*WHAT THE EXERCISE ASKS*
Extract from the listing each line in which the word "rxNum" appears.

GIVEN RECORDS: Begin

/-- VPE_GATE_COMMIT (R308, R309): a write of VPE_GATE_CTRL; commit makes the admin list pending or is refused. -/
def Chan.gateCtrlWrite (ch : Chan) (v : Word) : Chan :=
  let old := ch.fld R.VPE_GATE_CTRL F.VPE_GATE_CTRL_enable
  let ch := ch.wr R.VPE_GATE_CTRL (mergeF (ch.rd R.VPE_GATE_CTRL) v [F.VPE_GATE_CTRL_enable])
  let ch := if ch.fld R.VPE_GATE_CTRL F.VPE_GATE_CTRL_enable = old then ch else ch.gateChanged
  if getF v F.VPE_GATE_CTRL_commit = 0 then ch
  else
    let r := ch.commitResult
    let ch := ch.setFld R.VPE_GATE_STATUS F.VPE_GATE_STATUS_last_result r
    if r ≠ 0 then ch.raise EV_VPE_GATE_REJECT
    else
      let cycle := ch.fld R.VPE_GATE_ADMIN F.VPE_GATE_ADMIN_cycle_time
      let p : GatePending := { cycle := cycle, count := ch.fld R.VPE_GATE_ADMIN F.VPE_GATE_ADMIN_count
                               start := ch.gateStart (ch.rd R.VPE_GATE_BASE).toNat cycle }
      { ch with vpe := { ch.vpe with gate := { ch.vpe.gate with pending := some p } } }.setFlag R.VPE_GATE_STATUS
        F.VPE_GATE_STATUS_pending true

/-- Enter entry `e` of the operational list at time `t`. -/
def Chan.gateEnter (ch : Chan) (e t : Nat) : Chan :=
  ({ ch with vpe := { ch.vpe with gate := { ch.vpe.gate with entryAt := t } } }.setFld R.VPE_GATE_STATUS F.VPE_GATE_STATUS_entry
    e).gateChanged

/-- GATE_LIST_SWITCH (R308): the pending list becomes operational at its start. -/
def Chan.gateSwitch (ch : Chan) : Chan :=
  match ch.vpe.gate.pending with
  | none => ch
  | some p =>
    if ch.ns < p.start then ch
    else
      let k := R.VPE_GATE_STATUS
      let ch : Chan := { ch with vpe := { ch.vpe with gate := { ch.vpe.gate with pending := none, oper := some p } } }
      let ch := (ch.setFld k F.VPE_GATE_STATUS_active_list (1 - ch.activeList)).setFlag k F.VPE_GATE_STATUS_pending false
      ((ch.setFld k F.VPE_GATE_STATUS_cycles 1).gateEnter 0 p.start).raise EV_VPE_GATE_SWITCHED

/-- GATE_ENTRY_START (R308): the next entry of the operational list, or its next cycle, begins. -/
def Chan.gateEntryStart (ch : Chan) : Chan :=
  match ch.vpe.gate.oper with
  | none => ch
  | some p =>
    let k := R.VPE_GATE_STATUS
    let e := ch.fld k F.VPE_GATE_STATUS_entry
    let next := ch.vpe.gate.entryAt + (ch.gateEntry ch.activeList e).duration
    let stop := p.start + p.cycle
    if e + 1 < p.count ∧ next < stop then (if ch.ns < next then ch else ch.gateEnter (e + 1) next)
    else if ch.ns < stop then ch
    else
      let ch : Chan := { ch with vpe := { ch.vpe with gate := { ch.vpe.gate with oper := some { p with start := stop } } } }
      (ch.setFld k F.VPE_GATE_STATUS_cycles (ch.fld k F.VPE_GATE_STATUS_cycles + 1)).gateEnter 0 stop

/-! ## Indirect access (R318) -/

/-- The bytes of a meter and the meter that bytes spell (Table 11.3). -/
def Meter.bytes (m : Meter) : List Byte :=
  [byte m.mode, if m.aware then 1 else 0, byte m.tenant, byte m.adjust] ++ leBytes 4 m.cir ++ leBytes 4 m.pir ++ leBytes 4 m.cbs ++
    leBytes 4 m.ebs ++ leBytes 4 0 ++ leBytes 8 m.tc ++ leBytes 8 m.te ++ leBytes 8 m.last ++ leBytes 4 m.green ++
    leBytes 4 m.yellow ++ leBytes 4 m.red ++ leBytes 4 0
def meterOfBytes (b : List Byte) : Meter :=
  { mode := le b 0 1, aware := (le b 1 1).testBit 0, tenant := le b 2 1, adjust := le b 3 1, cir := le b 4 4, pir := le b 8 4
    cbs := le b 12 4, ebs := le b 16 4, green := le b 48 4, yellow := le b 52 4, red := le b 56 4 }

/-- Meter `n` lies in the region of local tenant `i`. -/
def Chan.inMeters (ch : Chan) (i n : Nat) : Bool :=
  let r := R.VPE_MTR_REGION i
  let base := ch.fld r F.VPE_MTR_REGION_base
  let b := ch.fld r F.VPE_MTR_REGION_log2_meters
  b != 0 && decide (base ≤ n ∧ n < base + 2 ^ b)
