/-- One control word (Table 13.3). -/
def Chan.zControlWord (ch : Chan) (p : Nat) (w : List Byte) : Chan :=
  if be w 1 1 ≠ 1 then ch.zReserved p
  else match be w 0 1 with
    | 0 | 3 => ch
    | 1 => ch.zCredit p ((be w 2 1).testBit 0) (be w 8 8)
    | 2 => ch.zAck p ((be w 2 1).testBit 0) (BitVec.ofNat 16 (be w 4 2))
    | 4 => ch.zIdentityReceive p (be w 2 1 / 32) (be w 2 1 / 8 % 4) (be w 2 1 % 8) (be w 3 1) (be w 4 8)
    | _ => ch.zReserved p

/-- One block of a group (Table 13.2); false once a message of the group has failed. -/
def Chan.zBlock (p num : Nat) (acc : Bool × Chan) (b : Nat × List Byte) : Bool × Chan :=
  if acc.1 = false then acc
  else if b.1 = 2 then (true, (List.range 4).foldl (fun (ch : Chan) i => ch.zControlWord p (slice b.2 (16 * i) 16)) acc.2)
  else (List.range 4).foldl (fun (acc : Bool × Chan) i =>
    if acc.1 then acc.2.zWord p num (b.1 == 3) (slice b.2 (16 * i) 16) else acc) acc

/-- ZLK_GROUP_RECEIVE (R347): group `num` of a port with its blocks (header code and 64 bytes); `bad`: it holds an uncorrectable
codeword. -/
def Chan.zGroup (ch : Chan) (p : Nat) (num : BitVec 16) (bad : Bool) (blocks : List (Nat × List Byte)) : Chan :=
  if !ch.zLive p then ch
  else
    let x := ch.zp p
    let invalid := bad || blocks.any fun b => b.1 == 0 || decide (3 < b.1)
    if num ≠ x.rxNum then
      if x.naking = false ∧ (num - x.rxNum).toNat < 32768 then ch.zNak p x.rxNum else ch
    else if invalid then ch.zNak p num
    else
      let log := ((num.toNat, x.rxWords.1, x.rxWords.2) :: x.rxLog).take 512
      let ch := ch.setZp p { x with rxNum := num + 1, rxAny := true, naking := false, rxLog := log }
      let (ok, ch) := blocks.foldl (Chan.zBlock p num.toNat) (true, ch)
      if !ch.zLive p then ch
      else if ok then
        let ch := ch.modZp p fun x => { x with sentNum := none, sentCount := 0 }
        ch.zControl p
      else ch

/-! ## Register writes (R342, R352, R358) -/

/-- Every port is DISABLED: the lock of the ZLK block is open. -/
def Chan.zOpen (ch : Chan) : Bool := (List.range 3).all fun p => ch.zState p == 0

/-- A write of ZLK_CTRL: the board and device number; ZLK_ROUTE follows. -/
def Chan.zlkCtrlWrite (ch : Chan) (v : Word) : Chan :=
  let topo := getF v F.ZLK_CTRL_topology
  let dev := getF v F.ZLK_CTRL_device
  if ch.zOpen = false ∨ ch.safeServe = true then ch
  else if topo = 3 ∨ (topo = 1 ∧ 3 < dev) then ch.raise EV_ZLK_CFG_REJECT
  else
    let ch := ch.wr R.ZLK_CTRL (mergeF (ch.rd R.ZLK_CTRL) v [F.ZLK_CTRL_topology, F.ZLK_CTRL_device])
    ch.wr R.ZLK_ROUTE (BitVec.ofNat 64 (zRouteWord topo dev))

/-- A write of ZLK_SHARE_n. -/
def Chan.zlkShareWrite (ch : Chan) (n : Nat) (v : Word) : Chan :=
  if (getF v F.ZLK_SHARE_dest_mask).testBit ch.zDev then ch.raise EV_ZLK_CFG_REJECT
  else ch.wr (R.ZLK_SHARE n) (mergeF (ch.rd (R.ZLK_SHARE n)) v [F.ZLK_SHARE_dest_mask, F.ZLK_SHARE_code_mask,
    F.ZLK_SHARE_peer_tenant, F.ZLK_SHARE_key_offset, F.ZLK_SHARE_key_len])

end Sys2Proof.Machine
end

GIVEN RECORDS: End

*EXERCISE ANSWER*
    if num ≠ x.rxNum then
      if x.naking = false ∧ (num - x.rxNum).toNat < 32768 then ch.zNak p x.rxNum else ch
      let ch := ch.setZp p { x with rxNum := num + 1, rxAny := true, naking := false, rxLog := log }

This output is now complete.